Provided data:
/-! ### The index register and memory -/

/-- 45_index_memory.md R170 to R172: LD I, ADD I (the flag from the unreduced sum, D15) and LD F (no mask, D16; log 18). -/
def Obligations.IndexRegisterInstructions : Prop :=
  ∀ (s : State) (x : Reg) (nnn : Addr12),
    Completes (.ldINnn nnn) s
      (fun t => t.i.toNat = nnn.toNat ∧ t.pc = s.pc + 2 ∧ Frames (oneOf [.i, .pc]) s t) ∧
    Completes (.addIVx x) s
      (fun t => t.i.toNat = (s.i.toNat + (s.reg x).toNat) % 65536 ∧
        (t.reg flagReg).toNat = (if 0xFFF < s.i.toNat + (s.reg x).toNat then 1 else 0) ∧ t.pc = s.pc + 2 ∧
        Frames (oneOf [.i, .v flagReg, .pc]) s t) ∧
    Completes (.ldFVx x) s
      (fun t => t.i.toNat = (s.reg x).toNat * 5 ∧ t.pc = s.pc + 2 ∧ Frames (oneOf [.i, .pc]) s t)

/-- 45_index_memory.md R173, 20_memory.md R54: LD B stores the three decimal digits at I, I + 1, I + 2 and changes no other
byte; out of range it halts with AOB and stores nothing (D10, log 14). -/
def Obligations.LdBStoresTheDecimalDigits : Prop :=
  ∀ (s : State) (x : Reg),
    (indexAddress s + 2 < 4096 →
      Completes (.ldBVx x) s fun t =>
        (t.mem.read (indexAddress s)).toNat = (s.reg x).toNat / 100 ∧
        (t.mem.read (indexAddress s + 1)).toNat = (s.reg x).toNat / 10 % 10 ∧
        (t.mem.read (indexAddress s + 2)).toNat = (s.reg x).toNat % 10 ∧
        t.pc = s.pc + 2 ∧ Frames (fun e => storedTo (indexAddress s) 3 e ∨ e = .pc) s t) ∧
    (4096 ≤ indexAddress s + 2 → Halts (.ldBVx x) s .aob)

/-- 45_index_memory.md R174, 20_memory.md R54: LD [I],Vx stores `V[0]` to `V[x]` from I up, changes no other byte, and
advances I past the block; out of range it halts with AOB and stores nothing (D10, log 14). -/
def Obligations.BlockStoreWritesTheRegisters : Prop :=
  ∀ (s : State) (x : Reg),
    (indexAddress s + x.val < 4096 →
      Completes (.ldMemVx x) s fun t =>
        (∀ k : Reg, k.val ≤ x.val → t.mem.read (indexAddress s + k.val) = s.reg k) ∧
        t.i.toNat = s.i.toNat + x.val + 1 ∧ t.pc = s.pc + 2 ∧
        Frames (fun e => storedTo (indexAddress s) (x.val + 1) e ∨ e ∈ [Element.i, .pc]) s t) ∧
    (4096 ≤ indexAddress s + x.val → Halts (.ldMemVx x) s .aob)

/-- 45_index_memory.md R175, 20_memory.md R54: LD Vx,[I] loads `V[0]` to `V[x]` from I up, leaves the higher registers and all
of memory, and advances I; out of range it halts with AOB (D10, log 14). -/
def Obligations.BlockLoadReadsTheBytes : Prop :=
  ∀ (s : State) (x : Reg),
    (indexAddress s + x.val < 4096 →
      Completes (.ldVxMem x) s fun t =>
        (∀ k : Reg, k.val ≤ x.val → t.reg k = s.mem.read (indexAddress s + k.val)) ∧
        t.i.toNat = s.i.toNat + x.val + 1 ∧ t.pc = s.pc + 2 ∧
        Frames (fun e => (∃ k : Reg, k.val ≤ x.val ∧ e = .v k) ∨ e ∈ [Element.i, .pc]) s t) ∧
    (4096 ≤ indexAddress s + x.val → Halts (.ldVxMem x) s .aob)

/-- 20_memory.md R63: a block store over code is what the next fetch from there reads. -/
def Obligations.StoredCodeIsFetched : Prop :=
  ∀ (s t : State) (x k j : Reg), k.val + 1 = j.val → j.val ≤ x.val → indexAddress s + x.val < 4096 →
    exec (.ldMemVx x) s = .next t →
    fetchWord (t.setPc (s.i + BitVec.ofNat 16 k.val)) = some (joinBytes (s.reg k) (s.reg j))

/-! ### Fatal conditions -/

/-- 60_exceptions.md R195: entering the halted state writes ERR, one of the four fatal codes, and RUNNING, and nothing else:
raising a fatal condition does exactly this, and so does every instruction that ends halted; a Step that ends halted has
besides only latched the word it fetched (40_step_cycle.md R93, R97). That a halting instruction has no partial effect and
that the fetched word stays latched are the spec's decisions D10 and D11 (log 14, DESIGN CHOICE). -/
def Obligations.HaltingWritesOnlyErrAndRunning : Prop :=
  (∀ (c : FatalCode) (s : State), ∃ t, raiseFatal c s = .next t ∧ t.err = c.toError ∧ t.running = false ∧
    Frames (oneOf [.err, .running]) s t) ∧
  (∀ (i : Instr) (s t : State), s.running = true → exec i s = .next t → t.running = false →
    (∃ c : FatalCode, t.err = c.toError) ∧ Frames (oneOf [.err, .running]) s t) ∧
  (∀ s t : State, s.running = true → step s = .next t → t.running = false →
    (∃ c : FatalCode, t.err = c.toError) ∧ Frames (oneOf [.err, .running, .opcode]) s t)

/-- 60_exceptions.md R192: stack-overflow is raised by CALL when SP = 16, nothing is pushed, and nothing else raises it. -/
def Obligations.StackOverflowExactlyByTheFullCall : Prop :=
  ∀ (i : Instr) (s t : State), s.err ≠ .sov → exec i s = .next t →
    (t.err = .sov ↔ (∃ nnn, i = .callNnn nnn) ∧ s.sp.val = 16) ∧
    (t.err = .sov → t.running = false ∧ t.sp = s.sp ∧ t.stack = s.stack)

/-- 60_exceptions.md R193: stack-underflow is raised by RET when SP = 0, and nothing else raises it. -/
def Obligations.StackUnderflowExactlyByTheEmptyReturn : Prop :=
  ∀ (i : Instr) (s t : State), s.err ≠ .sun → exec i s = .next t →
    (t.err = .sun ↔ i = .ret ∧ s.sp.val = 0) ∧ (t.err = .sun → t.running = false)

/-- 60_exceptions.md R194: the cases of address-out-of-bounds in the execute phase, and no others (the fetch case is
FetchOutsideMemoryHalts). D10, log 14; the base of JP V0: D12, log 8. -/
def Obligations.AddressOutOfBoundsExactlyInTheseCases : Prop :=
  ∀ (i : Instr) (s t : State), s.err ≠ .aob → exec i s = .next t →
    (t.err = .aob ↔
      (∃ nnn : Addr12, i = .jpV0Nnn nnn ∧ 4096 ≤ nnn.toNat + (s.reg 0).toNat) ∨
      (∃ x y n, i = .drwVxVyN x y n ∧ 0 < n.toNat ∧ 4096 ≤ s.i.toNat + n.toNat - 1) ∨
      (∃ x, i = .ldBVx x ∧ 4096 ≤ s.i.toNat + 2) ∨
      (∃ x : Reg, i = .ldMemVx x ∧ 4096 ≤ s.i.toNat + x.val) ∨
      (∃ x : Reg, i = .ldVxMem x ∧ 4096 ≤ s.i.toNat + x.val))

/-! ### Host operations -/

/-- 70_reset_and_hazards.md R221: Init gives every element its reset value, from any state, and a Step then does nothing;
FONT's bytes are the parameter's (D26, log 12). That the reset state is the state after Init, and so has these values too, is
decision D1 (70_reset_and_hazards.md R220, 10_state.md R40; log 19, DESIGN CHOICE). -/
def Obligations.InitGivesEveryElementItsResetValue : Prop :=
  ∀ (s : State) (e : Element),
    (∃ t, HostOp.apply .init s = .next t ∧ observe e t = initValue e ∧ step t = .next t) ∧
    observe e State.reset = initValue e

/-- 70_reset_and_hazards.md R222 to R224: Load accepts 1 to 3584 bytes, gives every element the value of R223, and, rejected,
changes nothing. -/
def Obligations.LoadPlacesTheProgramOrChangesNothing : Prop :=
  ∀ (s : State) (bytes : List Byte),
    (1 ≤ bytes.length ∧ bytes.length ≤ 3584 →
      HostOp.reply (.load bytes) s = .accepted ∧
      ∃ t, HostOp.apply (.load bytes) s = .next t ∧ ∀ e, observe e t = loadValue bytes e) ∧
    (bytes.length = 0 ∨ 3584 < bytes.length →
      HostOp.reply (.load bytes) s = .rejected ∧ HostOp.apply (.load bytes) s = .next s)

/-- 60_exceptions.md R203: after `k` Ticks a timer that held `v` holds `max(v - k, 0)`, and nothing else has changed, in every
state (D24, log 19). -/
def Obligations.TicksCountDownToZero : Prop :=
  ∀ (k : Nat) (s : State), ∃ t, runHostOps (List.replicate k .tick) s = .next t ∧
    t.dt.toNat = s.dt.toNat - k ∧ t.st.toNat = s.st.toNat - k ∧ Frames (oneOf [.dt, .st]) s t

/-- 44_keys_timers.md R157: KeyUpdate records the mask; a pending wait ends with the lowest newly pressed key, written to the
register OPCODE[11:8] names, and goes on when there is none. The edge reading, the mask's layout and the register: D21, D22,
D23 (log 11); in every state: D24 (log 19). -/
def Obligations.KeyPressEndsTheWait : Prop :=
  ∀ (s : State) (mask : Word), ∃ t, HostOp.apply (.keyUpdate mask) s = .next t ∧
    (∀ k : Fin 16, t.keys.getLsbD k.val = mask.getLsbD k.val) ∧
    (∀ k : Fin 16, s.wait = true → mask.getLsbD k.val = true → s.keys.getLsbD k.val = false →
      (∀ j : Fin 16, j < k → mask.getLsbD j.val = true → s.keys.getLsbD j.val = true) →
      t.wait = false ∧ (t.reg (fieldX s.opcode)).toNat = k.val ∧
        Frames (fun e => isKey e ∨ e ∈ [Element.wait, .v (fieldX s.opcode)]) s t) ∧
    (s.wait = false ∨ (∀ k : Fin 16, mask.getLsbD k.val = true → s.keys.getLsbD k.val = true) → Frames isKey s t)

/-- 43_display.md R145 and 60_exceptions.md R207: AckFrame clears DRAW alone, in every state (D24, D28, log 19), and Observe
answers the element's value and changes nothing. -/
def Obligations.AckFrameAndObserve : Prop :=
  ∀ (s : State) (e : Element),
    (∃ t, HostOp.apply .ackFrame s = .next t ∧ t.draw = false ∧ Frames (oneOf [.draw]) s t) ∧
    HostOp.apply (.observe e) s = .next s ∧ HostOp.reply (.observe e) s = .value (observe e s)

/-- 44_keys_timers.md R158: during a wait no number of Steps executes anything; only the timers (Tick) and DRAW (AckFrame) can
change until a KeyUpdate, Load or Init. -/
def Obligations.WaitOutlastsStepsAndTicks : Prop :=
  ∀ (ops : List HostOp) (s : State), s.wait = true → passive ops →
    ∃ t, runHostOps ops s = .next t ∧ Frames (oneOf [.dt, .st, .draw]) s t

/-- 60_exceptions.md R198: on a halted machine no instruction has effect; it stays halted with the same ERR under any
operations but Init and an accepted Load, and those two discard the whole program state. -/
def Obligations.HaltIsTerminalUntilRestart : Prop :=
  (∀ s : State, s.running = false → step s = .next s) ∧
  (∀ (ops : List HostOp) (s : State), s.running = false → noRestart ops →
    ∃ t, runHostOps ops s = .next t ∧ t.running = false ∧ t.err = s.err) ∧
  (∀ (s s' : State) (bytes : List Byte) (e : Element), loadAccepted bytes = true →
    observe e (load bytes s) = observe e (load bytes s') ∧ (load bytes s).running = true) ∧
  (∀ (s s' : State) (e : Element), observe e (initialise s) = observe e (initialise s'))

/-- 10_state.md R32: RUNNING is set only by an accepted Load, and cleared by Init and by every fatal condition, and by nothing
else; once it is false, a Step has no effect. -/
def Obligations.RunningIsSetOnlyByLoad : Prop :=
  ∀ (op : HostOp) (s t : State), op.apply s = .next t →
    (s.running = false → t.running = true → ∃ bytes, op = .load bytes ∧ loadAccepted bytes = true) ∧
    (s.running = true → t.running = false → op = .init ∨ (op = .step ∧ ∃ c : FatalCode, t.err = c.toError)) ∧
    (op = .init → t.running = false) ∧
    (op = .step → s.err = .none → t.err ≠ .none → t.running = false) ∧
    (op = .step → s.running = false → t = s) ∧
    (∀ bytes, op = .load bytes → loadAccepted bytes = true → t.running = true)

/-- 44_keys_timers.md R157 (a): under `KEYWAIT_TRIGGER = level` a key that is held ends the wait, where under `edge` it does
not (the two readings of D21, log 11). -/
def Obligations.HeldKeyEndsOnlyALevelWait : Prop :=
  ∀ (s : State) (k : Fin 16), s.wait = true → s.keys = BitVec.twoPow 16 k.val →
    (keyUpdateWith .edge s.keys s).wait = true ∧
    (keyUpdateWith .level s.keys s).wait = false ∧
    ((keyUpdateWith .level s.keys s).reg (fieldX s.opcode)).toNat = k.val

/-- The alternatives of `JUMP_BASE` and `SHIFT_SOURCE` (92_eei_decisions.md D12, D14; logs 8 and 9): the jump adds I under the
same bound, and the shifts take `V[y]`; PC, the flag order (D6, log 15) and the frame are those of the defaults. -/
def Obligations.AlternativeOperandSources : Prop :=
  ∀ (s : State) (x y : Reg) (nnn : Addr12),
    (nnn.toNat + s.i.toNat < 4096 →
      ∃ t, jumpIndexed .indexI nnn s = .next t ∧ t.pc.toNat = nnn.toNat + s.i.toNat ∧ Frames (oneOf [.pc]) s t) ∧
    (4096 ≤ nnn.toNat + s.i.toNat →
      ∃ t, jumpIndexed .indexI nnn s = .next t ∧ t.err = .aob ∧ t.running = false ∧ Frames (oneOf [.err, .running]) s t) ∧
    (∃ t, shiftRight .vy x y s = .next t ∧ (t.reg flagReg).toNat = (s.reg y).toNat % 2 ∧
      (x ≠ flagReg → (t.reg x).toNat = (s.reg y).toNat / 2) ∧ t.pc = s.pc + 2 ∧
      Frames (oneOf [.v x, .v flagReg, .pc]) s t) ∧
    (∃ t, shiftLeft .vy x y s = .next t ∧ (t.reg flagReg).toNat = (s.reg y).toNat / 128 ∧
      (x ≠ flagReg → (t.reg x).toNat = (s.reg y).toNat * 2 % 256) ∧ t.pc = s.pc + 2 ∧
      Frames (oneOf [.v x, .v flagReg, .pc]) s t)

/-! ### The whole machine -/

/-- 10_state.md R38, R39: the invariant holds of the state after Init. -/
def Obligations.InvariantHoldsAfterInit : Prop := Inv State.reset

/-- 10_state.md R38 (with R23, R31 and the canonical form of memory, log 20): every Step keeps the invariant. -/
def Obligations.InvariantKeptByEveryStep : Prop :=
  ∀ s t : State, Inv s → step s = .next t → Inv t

Problem description: How many lines in the records above contain the word "BitVec"? Answer with the number only.

Result below: 2